Can't. Breathe. My throat is burning. My lungs are burning. My legs are burning. And all I want is to stop. Finally at the end I say my name and go straight to the grass without waiting to hear my time. I lay down and know immediately I'm going to regret it, mostly because Freddie can now catch up fully, but also cause I know I won't be able to stand anytime soon. Shortly I heard a thump next to me and heavy breathing. After a few minutes of us lying there breathing like our life depended on it he spoke.
"Why. Did. You. Run. The. Entire. Mile!" he said angrily, enunciating each word.
"I wouldn't have had to if you didn't chase me!" I accused.
"I wouldn't have had to chase you if you didn't run away!" he accused right back. I turned to look at him and he turned to meet my eyes.

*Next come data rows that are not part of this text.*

-- ==== Sys2Proof/Laws/Ops.lean ====
section
/-! SUPPORT. What each shared operation can do, said once: what it reads back, that it keeps memory's canonical form, that the
record of transactions goes on accounting for memory, and that the notified IFF stays the notified one. -/

namespace Sys2Proof.Machine

/-! ## Words in memory -/

/-- The word read back is the word written (R54, R55). -/
theorem Memory.readWord_writeWord {m : Memory} (hm : Memory.wf m = true) (a v : Word) :
    Memory.readWord (Memory.writeWord m a v) a = v := by
  have h1 := Memory.wf_writeByte hm a (Word.lo v)
  unfold Memory.readWord Memory.writeWord
  rw [Memory.readByte_writeByte h1, Memory.readByte_writeByte_ne _ _ (Word.ne_succ a), Memory.readByte_writeByte hm a a]
  simp only [if_true, Word.ofBytes_hi_lo]

theorem State.byteAt_memWriteByte {s : State} (hs : MemoryCanonical s) (a x : Word) (v : Byte) :
    (s.memWriteByte a v).byteAt x = if x = a then v else s.byteAt x :=
  Memory.readByte_writeByte hs a x v

/-- PUSH then POP: the word at the new SP is the word pushed (R219). -/
theorem State.wordAt_push {s : State} (hs : MemoryCanonical s) (v : Word) : (s.push v).wordAt (s.sp - 2) = v :=
  Memory.readWord_writeWord hs _ v

/-! ## The canonical form is kept -/

theorem MemoryCanonical.of_mem {s t : State} (hs : MemoryCanonical s) (h : t.mem = s.mem) : MemoryCanonical t := by
  simpa [MemoryCanonical, h] using hs

theorem MemoryCanonical.memWriteByte {s : State} (hs : MemoryCanonical s) (a : Word) (v : Byte) :
    MemoryCanonical (s.memWriteByte a v) :=
  Memory.wf_writeByte hs a v

theorem MemoryCanonical.memWriteWord {s : State} (hs : MemoryCanonical s) (a v : Word) :
    MemoryCanonical (s.memWriteWord a v) :=
  Memory.wf_writeWord hs a v

theorem MemoryCanonical.push {s : State} (hs : MemoryCanonical s) (v : Word) : MemoryCanonical (s.push v) :=
  Memory.wf_writeWord hs _ v

theorem MemoryCanonical.setReg8 {s : State} (hs : MemoryCanonical s) (r : Reg8) (v : Byte) :
    MemoryCanonical (s.setReg8 r v) := by
  cases r <;> first | exact hs | exact hs.memWriteByte _ v

theorem MemoryCanonical.hostStore {s : State} (hs : MemoryCanonical s) (a : Word) (vs : List Byte) :
    MemoryCanonical (s.hostStore a vs) := by
  induction vs generalizing s a with
  | nil => exact hs
  | cons v vs ih => exact ih (s := { s with mem := Memory.writeByte s.mem a v }) (Memory.wf_writeByte hs a v) (a + 1)

theorem MemoryCanonical.reset : MemoryCanonical State.reset := rfl

/-! ## The record accounts for memory -/

theorem Coherent.of_same {m0 : Memory} {s t : State} (hs : Coherent m0 s) (hm : t.mem = s.mem) (ht : t.trace = s.trace) :
    Coherent m0 t := by
  simpa [Coherent, hm, ht] using hs

theorem Coherent.memReadByte {m0 : Memory} {s : State} (hs : Coherent m0 s) (a : Word) : Coherent m0 (s.memReadByte a).2 := by
  refine ⟨hs.1, ?_, hs.2⟩
  rw [← hs.1]
  rfl

theorem Coherent.memReadWord {m0 : Memory} {s : State} (hs : Coherent m0 s) (a : Word) : Coherent m0 (s.memReadWord a).2 := by
  refine ⟨hs.1, ?_, hs.2⟩
  rw [← hs.1]
  rfl

theorem Coherent.memWriteByte {m0 : Memory} {s : State} (hs : Coherent m0 s) (a : Word) (v : Byte) :
    Coherent m0 (s.memWriteByte a v) := by
  refine ⟨?_, hs.2⟩
  simp [State.memWriteByte, replay, ← hs.1]

theorem Coherent.memWriteWord {m0 : Memory} {s : State} (hs : Coherent m0 s) (a v : Word) :
    Coherent m0 (s.memWriteWord a v) := by
  refine ⟨?_, hs.2⟩
  simp [State.memWriteWord, replay, ← hs.1]

theorem Coherent.push {m0 : Memory} {s : State} (hs : Coherent m0 s) (v : Word) : Coherent m0 (s.push v) :=
  Coherent.memWriteWord (s := { s with sp := s.sp - 2 }) (hs.of_same rfl rfl) _ v

theorem Coherent.pop {m0 : Memory} {s : State} (hs : Coherent m0 s) : Coherent m0 s.pop.2 :=
  (hs.memReadWord s.sp).of_same rfl rfl

theorem Coherent.afterReg8 {m0 : Memory} {s : State} (hs : Coherent m0 s) (r : Reg8) : Coherent m0 (s.afterReg8 r) := by
  cases r <;> first | exact hs | exact hs.memReadByte _

theorem Coherent.setReg8 {m0 : Memory} {s : State} (hs : Coherent m0 s) (r : Reg8) (v : Byte) :
    Coherent m0 (s.setReg8 r v) := by
  cases r <;> first | exact hs.of_same rfl rfl | exact hs.memWriteByte _ v

theorem Coherent.setPair {m0 : Memory} {s : State} (hs : Coherent m0 s) (p : Pair) (v : Word) : Coherent m0 (s.setPair p v) :=
  hs.of_same (State.setPair_mem s v p) (State.setPair_trace s v p)

theorem Coherent.portInput {m0 : Memory} {s : State} (hs : Coherent m0 s) (p : Byte) : Coherent m0 (s.portInput p).2 := hs

theorem Coherent.portOutput {m0 : Memory} {s : State} (hs : Coherent m0 s) (p v : Byte) : Coherent m0 (s.portOutput p v) := hs

theorem Coherent.notifyIff {m0 : Memory} {s : State} (hs : Coherent m0 s) (b : Bool) : Coherent m0 (s.notifyIff b) := hs

theorem Coherent.fetched {m0 : Memory} {s : State} (hs : Coherent m0 s) (n : Nat) : Coherent m0 (s.fetched n) := by
  have h1 := hs.memReadByte s.pc
  unfold State.fetched State.fetchReads
  split
  · exact hs
  · exact h1.of_same rfl rfl
  · exact (h1.memReadByte (s.pc + 1)).of_same rfl rfl
  · exact (h1.memReadWord (s.pc + 1)).of_same rfl rfl

/-! ## IFF is the notified one -/

theorem IffReported.of_same {s t : State} (hs : IffReported s) (hi : t.iff = s.iff)
    (ht : notifiedIff t.trace = notifiedIff s.trace) : IffReported t := by
  simpa [IffReported, hi, ht] using hs

theorem IffReported.notified (s : State) (b : Bool) : IffReported (State.notifyIff { s with iff := b } b) := rfl

theorem IffReported.setReg8 {s : State} (hs : IffReported s) (r : Reg8) (v : Byte) : IffReported (s.setReg8 r v) := by
  cases r <;> exact hs

theorem IffReported.afterReg8 {s : State} (hs : IffReported s) (r : Reg8) : IffReported (s.afterReg8 r) := by
  cases r <;> exact hs

theorem IffReported.setPair {s : State} (hs : IffReported s) (p : Pair) (v : Word) : IffReported (s.setPair p v) := by
  cases p <;> exact hs

theorem IffReported.fetched {s : State} (hs : IffReported s) (n : Nat) : IffReported (s.fetched n) := by
  unfold State.fetched State.fetchReads
  split <;> exact hs

/-! ## The operand selectors -/

/-- A pair reads back as written (R23). -/
@[simp] theorem State.pair_setPair (s : State) (p : Pair) (v : Word) : (s.setPair p v).pair p = v := by
  cases p <;> simp [State.setPair, State.pair, State.bc, State.de, State.hl]

/-- Reading an operand leaves every operand's value. -/
@[simp] theorem State.reg8_afterReg8 (s : State) (r q : Reg8) : (s.afterReg8 r).reg8 q = s.reg8 q := by
  cases r <;> rfl

@[simp] theorem State.hl_afterReg8 (s : State) (r : Reg8) : (s.afterReg8 r).hl = s.hl := by
  cases r <;> rfl

/-- Another register reads as before. -/
theorem State.reg8_setReg8_ne (s : State) {r q : Reg8} (v : Byte) (hq : q ≠ .m) (h : q ≠ r) :
    (s.setReg8 r v).reg8 q = s.reg8 q := by
  cases r <;> cases q <;> first | rfl | exact absurd rfl hq | exact absurd rfl h

/-- The byte at an address other than HL reads as before. -/
theorem State.byteAt_setReg8 (s : State) (r : Reg8) (v : Byte) {x : Word} (h : r = .m → x ≠ s.hl) :
    (s.setReg8 r v).byteAt x = s.byteAt x := by
  cases r <;> first | rfl | exact Memory.readByte_writeByte_ne _ _ (h rfl)

/-- An ALU operation reads and writes A and the flags alone. -/
theorem State.aluOp_spec (s : State) (o : AluOp) (v : Byte) :
    s.aluOp o v = { s with a := (s.aluOp o v).a, flags := (s.aluOp o v).flags } := by
  cases o <;> rfl

/-! ## The next state of a shared operation, written out -/

theorem State.push_spec (s : State) (v : Word) :
    s.push v =
      { s with
        sp := s.sp - 2
        mem := Memory.writeWord s.mem (s.sp - 2) v
        trace := .memWriteWord (s.sp - 2) v :: s.trace } := rfl

theorem State.pop_spec (s : State) :
    s.pop = (s.wordAt s.sp, { s with sp := s.sp + 2, trace := .memReadWord s.sp (s.wordAt s.sp) :: s.trace }) := rfl

theorem State.callTo_spec (s : State) (a : Word) : s.callTo a = { s.push s.pc with pc := a } := rfl

theorem State.returnFrom_spec (s : State) : s.returnFrom = { s.pop.2 with pc := s.wordAt s.sp } := rfl

/-- A port input: an answer is used up, or a free value is drawn, and the byte is on record. -/
theorem State.portInput_spec (s : State) (p : Byte) :
    s.portInput p =
      (s.portValue p,
        { s with
          portAnswers := s.portAnswers.tail
          portDraws := if s.portAnswers.isEmpty then s.portDraws + 1 else s.portDraws
          trace := .portIn p (s.portValue p) :: s.trace }) := rfl

/-- DAD writes HL and fC alone. -/
theorem State.dadOp_spec (s : State) (v : Word) :
    s.dadOp v =
      { s with h := (s.dadOp v).h, l := (s.dadOp v).l, flags := { s.flags with fC := (s.dadOp v).flags.fC } } := rfl

/-- DAA writes A and the flags alone. -/
theorem State.daaOp_spec (s : State) : s.daaOp = { s with a := s.daaOp.a, flags := s.daaOp.flags } := rfl

/-- What INR and DCR answer: the operand read, the flags set, the result written back. -/
theorem increment_spec (r : Reg8) (s : State) :
    increment r s = .next (State.setReg8 { s.afterReg8 r with flags := incFlags s.flags (s.reg8 r) } r
      (Word.lo (wideAdd (s.reg8 r) 1 false))) := by
  cases r <;> rfl

theorem decrement_spec (r : Reg8) (s : State) :
    decrement r s = .next (State.setReg8 { s.afterReg8 r with flags := decFlags s.flags (s.reg8 r) } r
      (Word.lo (wideSub (s.reg8 r) 1 false))) := by
  cases r <;> rfl

/-- A conditional transfer is the transfer or nothing. -/
theorem jumpIf_cases {cond : Cond} {a : Word} {s t : State} (h : jumpIf cond a s = .next t) :
    (condHolds cond s.flags = true ∧ t = { s with pc := a }) ∨ (condHolds cond s.flags = false ∧ t = s) := by
  cases hc : condHolds cond s.flags <;> simp [jumpIf, hc] at h <;> simp [h]

theorem callIf_cases {cond : Cond} {a : Word} {s t : State} (h : callIf cond a s = .next t) :
    (condHolds cond s.flags = true ∧ t = s.callTo a) ∨ (condHolds cond s.flags = false ∧ t = s) := by
  cases hc : condHolds cond s.flags <;> simp [callIf, hc] at h <;> simp [h]

theorem returnIf_cases {cond : Cond} {s t : State} (h : returnIf cond s = .next t) :
    (condHolds cond s.flags = true ∧ t = s.returnFrom) ∨ (condHolds cond s.flags = false ∧ t = s) := by
  cases hc : condHolds cond s.flags <;> simp [returnIf, hc] at h <;> simp [h]

end Sys2Proof.Machine
end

"I can't run away from you if you chase after me." Theres more meaning in those words than I would ever admit out loud. And I think he heard them loud and clear.

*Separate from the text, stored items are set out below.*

/-! ## The end state -/

theorem endState_of_halted {s : State} (h : s.halted = true) (n : Nat) : endState n s = some s := by
  cases n <;> exact if_pos h

theorem endState_zero_of_not_halted {s : State} (h : s.halted = false) : endState 0 s = none := by
  rw [endState, h, if_neg Bool.false_ne_true]

theorem endState_succ_of_not_halted {s t : State} (h : s.halted = false) (hstep : step s = .next t) (n : Nat) :
    endState (n + 1) s = endState n t := by
  rw [endState, h, if_neg Bool.false_ne_true, hstep]

/-- No state that a run from `s` passes within fewer than `n` steps is halted. -/
def NotHaltedBefore (n : Nat) (s : State) : Prop :=
  ∀ k < n, ∀ u : State, Host.Core.run Sys2Proof.core k s = .next u → u.halted = false

/-- `t` is the first halted state of the run from `s`, at most `n` steps on (R345, D22). -/
def FirstHalted (n : Nat) (s t : State) : Prop :=
  t.halted = true ∧ ∃ k ≤ n, Host.Core.run Sys2Proof.core k s = .next t ∧ NotHaltedBefore k s

theorem notHaltedBefore_zero (s : State) : NotHaltedBefore 0 s :=
  fun _ hk => absurd hk (Nat.not_lt_zero _)

theorem firstHalted_self {s : State} (h : s.halted = true) (n : Nat) : FirstHalted n s s :=
  ⟨h, 0, Nat.zero_le n, run_zero s, notHaltedBefore_zero s⟩

section FirstStep

variable {s t : State} (hs : s.halted = false) (hstep : step s = .next t) {n : Nat}
include hs hstep

theorem NotHaltedBefore.of_step (ht : NotHaltedBefore n t) : NotHaltedBefore (n + 1) s := by
  intro k hk u hu
  cases k with
  | zero => exact Host.Outcome.next.inj hu ▸ hs
  | succ k =>
    rw [run_succ (M := Sys2Proof.core) hstep] at hu
    exact ht k (Nat.lt_of_succ_lt_succ hk) u hu

theorem FirstHalted.of_step {u : State} (h : FirstHalted n t u) : FirstHalted (n + 1) s u := by
  obtain ⟨hu, k, hk, hrun, hbefore⟩ := h
  exact ⟨hu, k + 1, Nat.succ_le_succ hk, (run_succ (M := Sys2Proof.core) hstep k).trans hrun, hbefore.of_step hs hstep⟩

end FirstStep

/-- Within the budget, either the end state is the first halted state or nothing is halted. -/
theorem endState_spec (n : Nat) (s : State) :
    (∃ t, endState n s = some t ∧ FirstHalted n s t) ∨ (endState n s = none ∧ NotHaltedBefore (n + 1) s) := by
  induction n generalizing s with
  | zero =>
    obtain ⟨t, hstep⟩ := stepWith_completes cycleTable s
    cases hs : s.halted with
    | true => exact .inl ⟨s, endState_of_halted hs 0, firstHalted_self hs 0⟩
    | false => exact .inr ⟨endState_zero_of_not_halted hs, (notHaltedBefore_zero t).of_step hs hstep⟩
  | succ n ih =>
    obtain ⟨t, hstep⟩ := stepWith_completes cycleTable s
    cases hs : s.halted with
    | true => exact .inl ⟨s, endState_of_halted hs (n + 1), firstHalted_self hs (n + 1)⟩
    | false =>
      rw [endState_succ_of_not_halted hs hstep]
      obtain ⟨u, hu, hfirst⟩ | ⟨hnone, hbefore⟩ := ih t
      · exact .inl ⟨u, hu, hfirst.of_step hs hstep⟩
      · exact .inr ⟨hnone, hbefore.of_step hs hstep⟩

/-- Settles O57: HLT leads back to itself, by induction on the number of steps; the end state is the run's first halted state, by
induction on the budget. -/
theorem haltedLastsUntilTheHostIntervenes : Obligations.HaltedLastsUntilTheHostIntervenes := by
  refine ⟨fun n s => run_of_halted n, fun n s t h => ?found, fun n s h k hk => ?none⟩
  case found =>
    obtain ⟨u, hu, hfirst⟩ | ⟨hnone, -⟩ := endState_spec n s
    · exact Option.some.inj (hu.symm.trans h) ▸ hfirst
    · simp [hnone] at h
  case none =>
    obtain ⟨u, hu, -⟩ | ⟨-, hbefore⟩ := endState_spec n s
    · simp [hu] at h
    · exact hbefore k (Nat.lt_succ_of_le hk)

end Sys2Proof.Machine
end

"I will always chase after you Sam." His eyes softened and I had to look away. I heard a bell ring somewhere in the school and realized everyone had already drifted off to the locker rooms. To bad I couldn't walk right now, that'd be a great place to hide. "Sam?" I heard the pleading in his voice and I caved. I looked over at him and he had sat up, his eyes were soft and pleading. "I said it before we broke up and I'll say it again. I love you Sam. So much it hurts to be standing next to you and not be able to grab your hand and just hold it, or hug you when you look down. It kills me to see you walk in a room and know that I can't walk up and kiss you! I thought at first Carly was somehow talking about us. But now that I don't have you… I know she wasn't talking about us. Sam we may not have been a normal couple, but we don't have a normal relationship. Sure most people try to find similarities to stay together and have things to talk about, but it was our differences that gave us things to talk about. It is our differences that make us Sam and Freddie. If we had to many similarities our relationship would be boring and that would break us up." I'm gonna kill him. I swear to god I'm gonna kill him. Nobody makes Sam Puckett cry, especially not Freddie Benson, and especially not at school. However he got lucky. It seems my mind mistook the L's in kill and read S. Which really is the only explanation to why I am kissing Freddie, not killing him. Or maybe I just really love him. Either way we are kissing and I am crying. Not the Puckett way but I'm okay as long as I have Freddie back. I wrap my arms around his neck and pull him down, he puts his forearms on either side of my head. Now I'm not positive but...yep we're making out on the school football field. Now I could be wrong but-
"Puckett! Benson!" Nope I'm right. Heavy PDA is against the rules. We ripped apart and looked up to see Coach Carter. She was glaring. But I saw it. That hint of a smile. And that's what saved us. "Go change and get to lunch. And don't let me catch you doing anything like that again!" We nodded and mumbled apologies while stumbling to the locker rooms when we were a few feet from the doors Freddie pulled me in a kissed me eagerly. I responded just as eager and after a few seconds pulled away smiling.
"I love you too" I breathed. We ran into the separate changing rooms and quickly changed and met up by our lockers just like we did when we were dating. Freddie grabbed my hand and we walked to lunch. I sat next to Freddie and we looked at Carly and Wendy who were breaking out of their gossiping to notice our hands and lovey looks. Carly turned to Wendy.
"Called it, pay up"
Me and Freddie looked at each other and smiled, so people are betting on us. At least half of those people are betting we'll make it.